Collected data
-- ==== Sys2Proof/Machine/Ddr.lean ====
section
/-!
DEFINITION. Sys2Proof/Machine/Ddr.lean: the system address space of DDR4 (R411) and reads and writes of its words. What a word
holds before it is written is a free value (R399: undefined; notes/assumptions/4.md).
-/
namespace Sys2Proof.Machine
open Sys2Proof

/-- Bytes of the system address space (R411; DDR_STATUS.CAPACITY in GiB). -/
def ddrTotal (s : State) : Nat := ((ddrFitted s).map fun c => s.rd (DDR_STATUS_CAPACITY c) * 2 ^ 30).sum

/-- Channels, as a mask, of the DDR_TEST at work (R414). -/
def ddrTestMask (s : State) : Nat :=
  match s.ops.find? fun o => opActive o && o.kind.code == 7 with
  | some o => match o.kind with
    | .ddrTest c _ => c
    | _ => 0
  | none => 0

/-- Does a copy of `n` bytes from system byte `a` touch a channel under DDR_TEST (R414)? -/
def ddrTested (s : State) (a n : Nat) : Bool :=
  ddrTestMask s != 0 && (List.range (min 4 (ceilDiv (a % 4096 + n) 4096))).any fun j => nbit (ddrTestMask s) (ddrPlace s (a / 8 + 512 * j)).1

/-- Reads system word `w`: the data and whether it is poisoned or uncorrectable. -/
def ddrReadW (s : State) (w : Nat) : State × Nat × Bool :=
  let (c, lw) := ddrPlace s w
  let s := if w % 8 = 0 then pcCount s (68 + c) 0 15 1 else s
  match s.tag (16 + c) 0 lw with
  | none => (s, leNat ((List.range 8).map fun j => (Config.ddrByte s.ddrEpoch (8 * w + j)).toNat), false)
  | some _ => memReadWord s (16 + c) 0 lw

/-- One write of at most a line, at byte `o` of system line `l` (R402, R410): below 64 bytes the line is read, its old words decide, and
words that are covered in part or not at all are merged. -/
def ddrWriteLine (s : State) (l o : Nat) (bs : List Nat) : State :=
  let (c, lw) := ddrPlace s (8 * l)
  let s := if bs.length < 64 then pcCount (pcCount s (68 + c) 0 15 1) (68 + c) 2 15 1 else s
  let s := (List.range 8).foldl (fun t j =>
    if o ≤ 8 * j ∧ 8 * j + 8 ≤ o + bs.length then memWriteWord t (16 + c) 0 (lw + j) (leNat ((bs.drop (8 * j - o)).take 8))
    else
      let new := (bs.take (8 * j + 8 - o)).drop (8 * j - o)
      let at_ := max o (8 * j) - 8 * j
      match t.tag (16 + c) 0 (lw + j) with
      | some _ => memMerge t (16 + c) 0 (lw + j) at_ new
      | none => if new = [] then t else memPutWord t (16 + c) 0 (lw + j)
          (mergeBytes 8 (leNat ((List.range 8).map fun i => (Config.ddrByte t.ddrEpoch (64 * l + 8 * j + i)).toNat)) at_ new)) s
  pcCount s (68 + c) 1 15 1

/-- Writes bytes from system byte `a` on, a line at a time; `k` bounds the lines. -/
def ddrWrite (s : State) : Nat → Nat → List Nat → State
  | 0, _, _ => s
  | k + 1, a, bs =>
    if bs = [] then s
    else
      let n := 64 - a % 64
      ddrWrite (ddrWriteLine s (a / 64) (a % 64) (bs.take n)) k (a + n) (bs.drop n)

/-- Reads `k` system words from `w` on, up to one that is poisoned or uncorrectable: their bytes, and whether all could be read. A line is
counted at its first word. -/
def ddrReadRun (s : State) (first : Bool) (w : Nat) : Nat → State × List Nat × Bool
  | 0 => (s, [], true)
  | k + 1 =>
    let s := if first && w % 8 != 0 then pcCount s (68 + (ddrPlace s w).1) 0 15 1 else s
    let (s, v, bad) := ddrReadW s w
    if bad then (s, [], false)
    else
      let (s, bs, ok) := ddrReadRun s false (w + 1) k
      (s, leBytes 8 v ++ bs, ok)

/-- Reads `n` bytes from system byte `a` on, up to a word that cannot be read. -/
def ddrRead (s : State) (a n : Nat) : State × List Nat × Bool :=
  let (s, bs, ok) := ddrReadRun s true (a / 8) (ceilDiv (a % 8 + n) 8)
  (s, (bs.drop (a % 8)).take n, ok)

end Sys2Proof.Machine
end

*WORK REQUIRED*
Nothing but the lines from the one containing "def ddrWrite (s" through the last line of the data above should be given again, each exactly as it stands.

*OUTPUT FOR THIS EXERCISE*
def ddrWrite (s : State) : Nat → Nat → List Nat → State
  | 0, _, _ => s
  | k + 1, a, bs =>
    if bs = [] then s
    else
      let n := 64 - a % 64
      ddrWrite (ddrWriteLine s (a / 64) (a % 64) (bs.take n)) k (a + n) (bs.drop n)

/-- Reads `k` system words from `w` on, up to one that is poisoned or uncorrectable: their bytes, and whether all could be read. A line is
counted at its first word. -/
def ddrReadRun (s : State) (first : Bool) (w : Nat) : Nat → State × List Nat × Bool
  | 0 => (s, [], true)
  | k + 1 =>
    let s := if first && w % 8 != 0 then pcCount s (68 + (ddrPlace s w).1) 0 15 1 else s
    let (s, v, bad) := ddrReadW s w
    if bad then (s, [], false)
    else
      let (s, bs, ok) := ddrReadRun s false (w + 1) k
      (s, leBytes 8 v ++ bs, ok)

/-- Reads `n` bytes from system byte `a` on, up to a word that cannot be read. -/
def ddrRead (s : State) (a n : Nat) : State × List Nat × Bool :=
  let (s, bs, ok) := ddrReadRun s true (a / 8) (ceilDiv (a % 8 + n) 8)
  (s, (bs.drop (a % 8)).take n, ok)

end Sys2Proof.Machine
end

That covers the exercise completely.